Reflexionó un minuto, y decidió pasar de todo. Ya que no podía salir de aquel lugar tan tétrico, más le valía ponerse cómodo.

Tras asomarse a la chimenea para comprobar que tuviera el tiro abierto, cogió la caja de cerillas, encendió una y prendió el fuego. En cuanto vio que las llamas consumían el periódico, se sintió mejor. El calor de la lumbre, por alguna razón, tranquilizaba. Poco a poco, el fuego inundó el salón de una luz amarilla muy agradable, que se reflejaba en los bordados enmarcados y las figuritas de cristal y porcelana. Rheinbeck fue a apagar la lámpara de propano. Convenía reservar los últimos minutos de luz.

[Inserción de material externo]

-- ==== Sys2Proof/Machine/Graphs.lean ====
section
/-! DEFINITION. The signal engine at work: cycles, firings, deadlines, frames in and out, code nodes, and the cross-check
units of the pairs (R24-R27, R245, R293-R300, R304-R311, R316-R323, R327, R507). -/
namespace Sys2Proof.Machine
open Sys2Proof

/-! ### Where graphs run (R63, R321, R323) -/

/-- The pair of a placement is whole. -/
def State.pairUp (s : State) (k : Nat) : Bool := s.pisteUp (2 * k) && s.pisteUp (2 * k + 1)
/-- Computing nodes of a NORMAL graph fire in this mode (R63). -/
def State.normalRuns (s : State) : Bool := match s.modeNow with
  | .commission | .operate | .safeOperate | .degraded | .maintenance => true
  | .safeState => bit (s.reg pMODE 0x100) 0
  | _ => false
/-- Frames of substitute values are built in this mode (R321). -/
def substRuns : Mode → Bool
  | .commission | .operate | .safeOperate | .degraded | .safeState | .maintenance => true
  | _ => false
/-- The graph's computing nodes fire: ACTIVE, or RETIRING in its last cycle. -/
def State.gRuns (s : State) (g : Nat) : Bool :=
  let st := (s.graph g).st
  (st == .active || st == .retiring) && s.pisteUp (gPiste g) &&
    (if s.gSafe g then s.pairUp (gPiste g / 2) && (match s.modeNow with
      | .commission | .safeOperate | .degraded => true
      | _ => false) else s.normalRuns)
/-- The graph's PACK and SEAL nodes build substitute frames (R321). -/
def State.gSubst (s : State) (g : Nat) : Bool :=
  (s.graph g).st == .subst && s.pisteUp (gPiste g) && substRuns s.modeNow && !bit (s.gctl g) 7

/-! ### Compare tokens (R318, R479) -/

/-- Output port number of a port entry of a node. -/
def State.outNo (s : State) (p n e : Nat) : Nat := e - s.portBase p n - s.nodeIn p n
/-- The compare token of an OUT port write goes to XCHK, altered or withheld where an injection waits (R318, R479). -/
def sendToken (g n e : Nat) (w : W128) (s : State) : State :=
  let p := gPiste g
  let k := p / 2
  if !s.gSafe g || !s.portOut p e || !s.pairUp k then s
  else
    let key := BitVec.ofNat 8 (s.gKey g)
    let x := s.xchk k
    let c := (s.graph g).cycle
    let odd := s.gIsOdd g
    let hold := odd && match x.withhold with
      | some (f, none) => f == key
      | some (f, some d) => f == key && d == c
      | none => false
    if hold then updXchk k (fun x => { x with withhold := some (key, some c) }) s
    else
      let flip := odd && x.flip == some key
      let t : XToken := { odd := odd, graph := key, port := BitVec.ofNat 4 (s.outNo p n e), index := e, cycle := c
                          record := if flip then w ^^^ 1 else w, forced := flip }
      updXchk k (fun x => { x with tokens := x.tokens ++ [t], flip := if flip then none else x.flip }) s

/-! ### Firing (R299-R302) -/

/-- The records of a firing written to its output ports, STALE and OVERRUN on OUT ports of an overrun (R300). -/
def writeOuts (g n : Nat) (late : Bool) : List (Nat × Rec) → State → State
  | [], s => s
  | (e, r) :: rest, s =>
    let p := gPiste g
    let c := (s.graph g).cycle
    let r := { r with seq := BitVec.ofNat 16 c.toNat }
    let r := if late && s.portOut p e then { r with quality := max r.quality qSTALE }.setFlag 5 true else r
    let (w, s) := writeSig g (s.portSig p e) c r s
    writeOuts g n late rest (sendToken g n e w s)
/-- The node has fired in this cycle. -/
def markFired (g n : Nat) (s : State) : State := updGraph g (fun x => { x with fired := x.fired ++ [n] }) s
/-- A native node fires. -/
def fireNative (g n : Nat) (late : Bool) (s : State) : State :=
  let p := gPiste g
  let (ins, s) := inputRecs g (s.nodeIns p n) s
  let (outs, st) := operate (s.nodeOp p n) (s.nodeP p n) (s.gPeriod g) ins (s.nodeSt p n)
  markFired g n (writeOuts g n late ((s.outPorts p n).zip outs) (setNodeSt p n st s))
/-- An output posted with its value unchanged and quality STALE (R300, R311). -/
def postStale (g n e : Nat) (late : Bool) (s : State) : State :=
  let p := gPiste g
  let (r, s) := readSig p (s.gIsOdd g) (s.gRec g (s.portSig p e)) s
  writeOuts g n late [(e, { mkRec r.value qSTALE r.vtype 0 with quality := qSTALE })] s
/-- OUT signals of an abandoned firing rewritten (R300). -/
def abandonFiring (g n : Nat) (s : State) : State :=
  let p := gPiste g
  markFired g n (((s.outPorts p n).filter (s.portOut p)).foldl (fun s e => postStale g n e true s) s)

La vieja le daba un poco de lástima. Era duro tener que encerrarla en su propio sótano, pero había aviso de un tornado importante, y ella había estado poco dispuesta a colaborar (por decirlo de modo suave). Rheinbeck volvió a la mecedora. Para alguien de su edad, no debía de ser fácil recibir en plena noche (y en plena y cruda tormenta) a todo un grupo de desconocidos con escopetas y perros. Era para asustar a cualquiera, y más a una mujer como la señorita Kraus, entrada en años, y que nunca salía de casa.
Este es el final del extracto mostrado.